▸ **What you have to do**
Your answer must contain each line of the listing in which "length" appears, copied in full.

▸ **Record excerpts**
******

-- ==== Sys2Proof/Safety.lean ====
section
/-! DEFINITION. What a consistent hub is, and the words in which claims about steps are written: the conditions under
which a port takes a command, what a completion leaves on the host bus, what a service frame leaves, and the invariants
that every step keeps. -/

namespace Sys2Proof

/-- The instant of a command. -/
def Instr.moment : Instr → Moment
  | .resetNAssert m => m
  | .resetNRelease m => m
  | .hostTransactionBegin m _ _ _ _ => m
  | .registerWrite m _ _ _ => m
  | .hubFaultAck m _ _ => m
  | .hubFlowCount m _ _ => m
  | .hubClearAll m _ _ => m
  | .lineRxWait m _ _ => m
  | .lineTxWait m _ _ _ => m
  | .heldRequestCompletion m => m
  | .waitLimitExpiry m => m
  | .srcEntry m _ _ _ => m
  | .srcStatus m _ _ _ => m
  | .tgtTake m _ _ => m
  | .tgtTakeUrgent m _ _ => m
  | .tgtDone m _ _ _ => m
  | .tgtFloor m _ _ _ => m
  | .tgtUrgentStatus m _ _ _ => m
  | .doorbellWord m _ _ => m
  | .lineStart m _ _ _ => m
  | .lineStop m _ _ _ => m
  | .lineClear m _ _ _ => m
  | .lineControlStart m _ _ => m
  | .lineControlStop m _ _ => m
  | .lineControlClear m _ _ => m
  | .lineRx m _ _ => m
  | .lineTx m _ _ _ => m
  | .linePerr m _ _ _ => m
  | .lineSerr m _ _ => m
  | .releaseLine m _ _ _ => m
  | .reclaimLine m _ _ _ => m
  | .unlockSeize m _ _ _ => m
  | .tsqSubmit m _ _ _ => m
  | .resume m _ _ _ => m
  | .abort m _ _ _ => m
  | .tsqRecord m _ _ => m
  | .tsqDiscarded m _ _ _ => m
  | .ttmTick m _ _ => m
  | .start m _ _ _ => m
  | .stop m _ _ _ => m
  | .ack m _ _ _ => m
  | .ttmStatus m _ _ _ => m
  | .rscRestart m _ _ => m
  | .status m _ => m
  | .read m _ => m
  | .pop m _ => m
  | .snapshot m _ => m
  | .write m _ _ => m
  | .push m _ _ => m
  | .seizeLine m _ _ => m
  | .yieldLine m _ _ => m
  | .ring m _ _ => m
  | .restart m _ _ => m
  | .releaseTarget m _ _ => m
  | .hold m _ _ => m
  | .alertClear m _ _ => m
  | .clearAll m _ _ => m
  | .badCommand m _ _ _ => m
  | .abortedFrame m => m
  | .receiverCompletion m _ _ => m
  | .transmitterStart m _ => m
  | .transmitterCompletion m _ => m
  | .receiveMove m _ => m
  | .transmitMove m _ => m
  | .tickStep m => m
  | .expiry m _ => m
  | .pulseEnd m _ => m
  | .buttonPress m => m
  | .xrSampling m => m
  | .buttonSample m => m
  | .receiverSample m _ => m

/-- RESET_N_ASSERT and RESET_N_RELEASE. -/
def Instr.isReset : Instr → Bool
  | .resetNAssert _ | .resetNRelease _ => true
  | _ => false
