/-- LINE_CLEAR with HPRIV and CLEAR to LINE_CONTROL (R96, R128): queues and flags of both channels, transmitter and
receiver, the end of a DRAINING, a held request on the line refused CLEARED, both lanes of the line aborted; all else of
the line is kept. Without HPRIV the host item is PROTECTED. -/
def Obligations.LineClearEmptiesTheLine : Prop :=
  ∀ (m : Moment) (s : State) (l : LineId) (high : BitVec 30) (data : Word),
    let x := s.enter m
    let a := s.arrive m
    let y := s.line l
    let num : Nat → ItemNumber := fun k => BitVec.ofNat 16 (256 * l.unit + k)
    let cleared : Line :=
      { y with
        prog := { y.prog with rx := [], tx := [], flags := 0 }
        serv := { y.serv with rx := [], tx := [], flags := 0 }
        tx := none
        state := if y.state = .draining then .stopped else y.state
        rx := { y.rx with phase := if y.state = .running then .waitMark else .off, fresh := x.now } }
    let aborted : State → State := fun u =>
      (u.setLane (rxLane l) (s.lane (rxLane l)).aborted).setLane (txLane l) (s.lane (txLane l)).aborted
    (s.hostFree →
      exec (.lineClear m true l data) s = .next (endOfStep ((aborted (x.setLine l cleared)).hostDone 0)) ∧
      exec (.lineClear m false l data) s = .next (endOfStep (x.hostRefused (num 4) .protection true false))) ∧
    (s.svcFree m →
      ((∀ h, s.heldRequest = some h → h.line ≠ l) →
        ∃ t, exec (.lineControlClear m l high) s = .next t ∧
          WriteFrame a t (aborted (a.setLine l cleared)) .ok 0x10 (num 5) (high ++ 3#2)) ∧
      (∀ h, s.heldRequest = some h → h.line = l →
        ∃ t, exec (.lineControlClear m l high) s = .next t ∧
          WriteFrame a t (aborted ((a.setLine l cleared).heldRefused .cleared)) .ok 0x10 (num 5) (high ++ 3#2)))

/-- LINE_RX and LINE_TX (R87, R88) and POP and PUSH (R28) on their channel's queues: LANE_BUSY first for the host, then
EMPTY or FULL, else the oldest entry's receive data word, whose layout is that of R86, or the appending of bits 7:0. -/
def Obligations.CharacterQueueAccesses : Prop :=
  (∀ (m : Moment) (s : State) (l : LineId) (priv : Bool) (data : Word),
    let x := s.enter m
    let a := s.arrive m
    let y := s.line l
    let num : Nat → ItemNumber := fun k => BitVec.ofNat 16 (256 * l.unit + k)
    let arg : BitVec 16 := match l with | .a => 0 | .b => 1
    (s.hostFree →
      ((s.lane (rxLane l)).state ≠ .idle →
        exec (.lineRx m priv l) s = .next (endOfStep (x.hostRefused (num 6) .laneBusy false priv))) ∧
      ((s.lane (rxLane l)).state = .idle → y.prog.rx = [] →
        exec (.lineRx m priv l) s = .next (endOfStep (x.hostRefused (num 6) .empty false priv))) ∧
      (∀ e rest, (s.lane (rxLane l)).state = .idle → y.prog.rx = e :: rest →
        exec (.lineRx m priv l) s =
          .next (endOfStep ((x.setLine l { y with prog := { y.prog with rx := rest } }).hostDone
            (rxWord e rest.length)))) ∧
      ((s.lane (txLane l)).state ≠ .idle →
        exec (.lineTx m priv l data) s = .next (endOfStep (x.hostRefused (num 8) .laneBusy true priv))) ∧
      ((s.lane (txLane l)).state = .idle → 32 ≤ y.prog.tx.length →
        exec (.lineTx m priv l data) s = .next (endOfStep (x.hostRefused (num 8) .full true priv))) ∧
      ((s.lane (txLane l)).state = .idle → y.prog.tx.length < 32 →
        exec (.lineTx m priv l data) s =
          .next (endOfStep ((x.setLine l
            { y with prog := { y.prog with tx := y.prog.tx ++ [data.extractLsb' 0 8] } }).hostDone 0)))) ∧
    (s.svcFree m →
      (y.serv.rx = [] → ∃ t, exec (.pop m arg) s = .next t ∧ ReadFrame a t a 0x02 arg .empty 0) ∧
      (∀ e rest, y.serv.rx = e :: rest →
        ∃ t, exec (.pop m arg) s = .next t ∧
          ReadFrame a t (a.setLine l { y with serv := { y.serv with rx := rest } }) 0x02 arg .ok (rxWord e rest.length)) ∧
      (32 ≤ y.serv.tx.length → ∃ t, exec (.push m arg data) s = .next t ∧ WriteFrame a t a .full 0x11 arg data) ∧
      (y.serv.tx.length < 32 →
        ∃ t, exec (.push m arg data) s = .next t ∧
          WriteFrame a t (a.setLine l { y with serv := { y.serv with tx := y.serv.tx ++ [data.extractLsb' 0 8] } })
            .ok 0x11 arg data) ∧
      (∀ other : BitVec 16, 2 ≤ other.toNat →
        (∃ t, exec (.pop m other) s = .next t ∧ ReadFrame a t a 0x02 other .badValue 0) ∧
        (∃ t, exec (.push m other data) s = .next t ∧ WriteFrame a t a .badValue 0x11 other data)))) ∧
  (∀ (e : RxEntry) (left : Nat), left ≤ 31 →
    (rxWord e left).extractLsb' 0 8 = e.value ∧ (rxWord e left).getLsbD 8 = e.parity ∧
      (rxWord e left).getLsbD 9 = e.framing ∧ (rxWord e left).getLsbD 10 = e.brk ∧
      (rxWord e left).extractLsb' 11 5 = 0 ∧ ((rxWord e left).extractLsb' 16 16).toNat = left)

******

▸ **Solution to the problem**
            (rxWord e rest.length)))) ∧
      ((s.lane (txLane l)).state = .idle → 32 ≤ y.prog.tx.length →
      ((s.lane (txLane l)).state = .idle → y.prog.tx.length < 32 →
          ReadFrame a t (a.setLine l { y with serv := { y.serv with rx := rest } }) 0x02 arg .ok (rxWord e rest.length)) ∧
      (32 ≤ y.serv.tx.length → ∃ t, exec (.push m arg data) s = .next t ∧ WriteFrame a t a .full 0x11 arg data) ∧
      (y.serv.tx.length < 32 →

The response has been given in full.